EXERCISE DESCRIPTION: Take each line of the data that contains the string "posFlagUnit" and copy it.

INPUT DATA:
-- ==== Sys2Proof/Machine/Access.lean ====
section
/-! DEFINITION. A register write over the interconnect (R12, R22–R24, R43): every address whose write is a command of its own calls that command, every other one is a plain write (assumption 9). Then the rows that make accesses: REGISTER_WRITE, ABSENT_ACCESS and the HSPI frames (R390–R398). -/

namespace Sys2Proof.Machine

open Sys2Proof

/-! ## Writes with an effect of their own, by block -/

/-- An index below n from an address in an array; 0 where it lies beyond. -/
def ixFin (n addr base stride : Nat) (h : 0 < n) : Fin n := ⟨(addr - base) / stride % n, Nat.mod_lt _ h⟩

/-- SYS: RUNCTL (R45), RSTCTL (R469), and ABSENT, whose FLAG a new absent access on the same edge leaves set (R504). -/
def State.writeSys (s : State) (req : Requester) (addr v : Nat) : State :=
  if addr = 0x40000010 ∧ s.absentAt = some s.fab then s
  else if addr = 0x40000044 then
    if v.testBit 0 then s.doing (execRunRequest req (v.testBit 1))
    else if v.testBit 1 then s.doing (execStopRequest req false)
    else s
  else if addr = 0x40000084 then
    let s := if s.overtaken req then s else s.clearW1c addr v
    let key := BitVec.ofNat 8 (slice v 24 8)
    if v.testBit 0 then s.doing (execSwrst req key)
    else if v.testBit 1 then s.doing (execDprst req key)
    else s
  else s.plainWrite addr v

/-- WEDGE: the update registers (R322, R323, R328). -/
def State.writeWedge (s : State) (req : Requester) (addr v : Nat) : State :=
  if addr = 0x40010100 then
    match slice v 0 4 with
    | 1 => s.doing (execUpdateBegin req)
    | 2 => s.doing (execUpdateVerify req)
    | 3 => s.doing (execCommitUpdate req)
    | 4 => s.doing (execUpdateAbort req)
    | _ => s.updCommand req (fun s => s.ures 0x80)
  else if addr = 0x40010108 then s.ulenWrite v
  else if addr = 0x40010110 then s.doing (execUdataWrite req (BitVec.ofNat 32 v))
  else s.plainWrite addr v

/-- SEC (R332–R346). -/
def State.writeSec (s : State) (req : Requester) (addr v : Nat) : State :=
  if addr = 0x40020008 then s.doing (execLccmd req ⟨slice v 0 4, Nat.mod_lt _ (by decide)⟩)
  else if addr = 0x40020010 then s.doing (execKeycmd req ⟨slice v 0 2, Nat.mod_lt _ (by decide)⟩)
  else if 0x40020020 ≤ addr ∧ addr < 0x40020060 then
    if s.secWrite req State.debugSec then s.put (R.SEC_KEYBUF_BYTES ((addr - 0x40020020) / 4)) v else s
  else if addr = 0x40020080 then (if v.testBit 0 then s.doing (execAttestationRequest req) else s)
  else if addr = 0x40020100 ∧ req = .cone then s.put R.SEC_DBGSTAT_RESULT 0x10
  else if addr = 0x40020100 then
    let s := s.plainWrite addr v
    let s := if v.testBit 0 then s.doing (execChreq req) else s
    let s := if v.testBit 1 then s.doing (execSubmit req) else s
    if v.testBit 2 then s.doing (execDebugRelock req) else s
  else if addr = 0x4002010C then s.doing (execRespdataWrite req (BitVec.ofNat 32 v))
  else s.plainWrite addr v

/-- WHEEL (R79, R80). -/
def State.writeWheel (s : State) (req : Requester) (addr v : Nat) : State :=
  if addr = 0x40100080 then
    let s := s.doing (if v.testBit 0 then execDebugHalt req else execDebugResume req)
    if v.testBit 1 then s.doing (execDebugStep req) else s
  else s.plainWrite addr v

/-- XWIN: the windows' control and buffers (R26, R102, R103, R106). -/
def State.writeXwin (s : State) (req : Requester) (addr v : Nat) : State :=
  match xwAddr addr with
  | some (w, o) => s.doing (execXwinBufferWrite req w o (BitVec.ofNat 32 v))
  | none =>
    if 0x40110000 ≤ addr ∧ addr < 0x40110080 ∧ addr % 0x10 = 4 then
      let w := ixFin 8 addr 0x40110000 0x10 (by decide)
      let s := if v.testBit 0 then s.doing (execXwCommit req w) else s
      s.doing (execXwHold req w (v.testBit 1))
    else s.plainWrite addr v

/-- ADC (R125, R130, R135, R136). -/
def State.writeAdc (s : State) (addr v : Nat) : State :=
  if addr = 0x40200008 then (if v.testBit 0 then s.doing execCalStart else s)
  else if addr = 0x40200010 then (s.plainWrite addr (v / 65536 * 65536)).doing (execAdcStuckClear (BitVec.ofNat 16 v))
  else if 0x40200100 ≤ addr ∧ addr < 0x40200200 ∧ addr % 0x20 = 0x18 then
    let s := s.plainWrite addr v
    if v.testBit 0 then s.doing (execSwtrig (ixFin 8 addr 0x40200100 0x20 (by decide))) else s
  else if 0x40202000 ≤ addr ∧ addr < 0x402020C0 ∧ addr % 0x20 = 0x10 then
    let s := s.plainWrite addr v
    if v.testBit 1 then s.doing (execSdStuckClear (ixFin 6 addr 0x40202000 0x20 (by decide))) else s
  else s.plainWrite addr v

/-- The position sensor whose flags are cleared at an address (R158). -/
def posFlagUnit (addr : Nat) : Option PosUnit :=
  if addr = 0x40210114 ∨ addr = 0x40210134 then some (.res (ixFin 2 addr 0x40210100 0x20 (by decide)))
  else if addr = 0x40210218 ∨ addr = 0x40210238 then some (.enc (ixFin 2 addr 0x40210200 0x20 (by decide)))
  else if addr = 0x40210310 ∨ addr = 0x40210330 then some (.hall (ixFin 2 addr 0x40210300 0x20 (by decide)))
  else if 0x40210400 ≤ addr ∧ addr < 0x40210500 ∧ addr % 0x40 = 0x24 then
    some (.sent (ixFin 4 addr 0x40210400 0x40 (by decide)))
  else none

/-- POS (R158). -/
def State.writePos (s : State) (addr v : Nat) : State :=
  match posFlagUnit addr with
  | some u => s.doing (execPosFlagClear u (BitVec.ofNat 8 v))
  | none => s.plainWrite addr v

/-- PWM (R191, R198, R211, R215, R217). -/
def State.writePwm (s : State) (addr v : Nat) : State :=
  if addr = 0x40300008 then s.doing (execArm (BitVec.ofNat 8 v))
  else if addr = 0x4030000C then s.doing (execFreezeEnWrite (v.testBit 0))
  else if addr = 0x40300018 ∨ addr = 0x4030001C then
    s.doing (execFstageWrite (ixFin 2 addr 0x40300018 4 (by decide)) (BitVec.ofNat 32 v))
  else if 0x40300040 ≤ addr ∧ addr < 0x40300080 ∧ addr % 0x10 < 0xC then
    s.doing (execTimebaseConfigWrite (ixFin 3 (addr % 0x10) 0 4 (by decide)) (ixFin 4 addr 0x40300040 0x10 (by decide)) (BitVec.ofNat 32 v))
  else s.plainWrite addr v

PROBLEM SOLUTION:
def posFlagUnit (addr : Nat) : Option PosUnit :=
  match posFlagUnit addr with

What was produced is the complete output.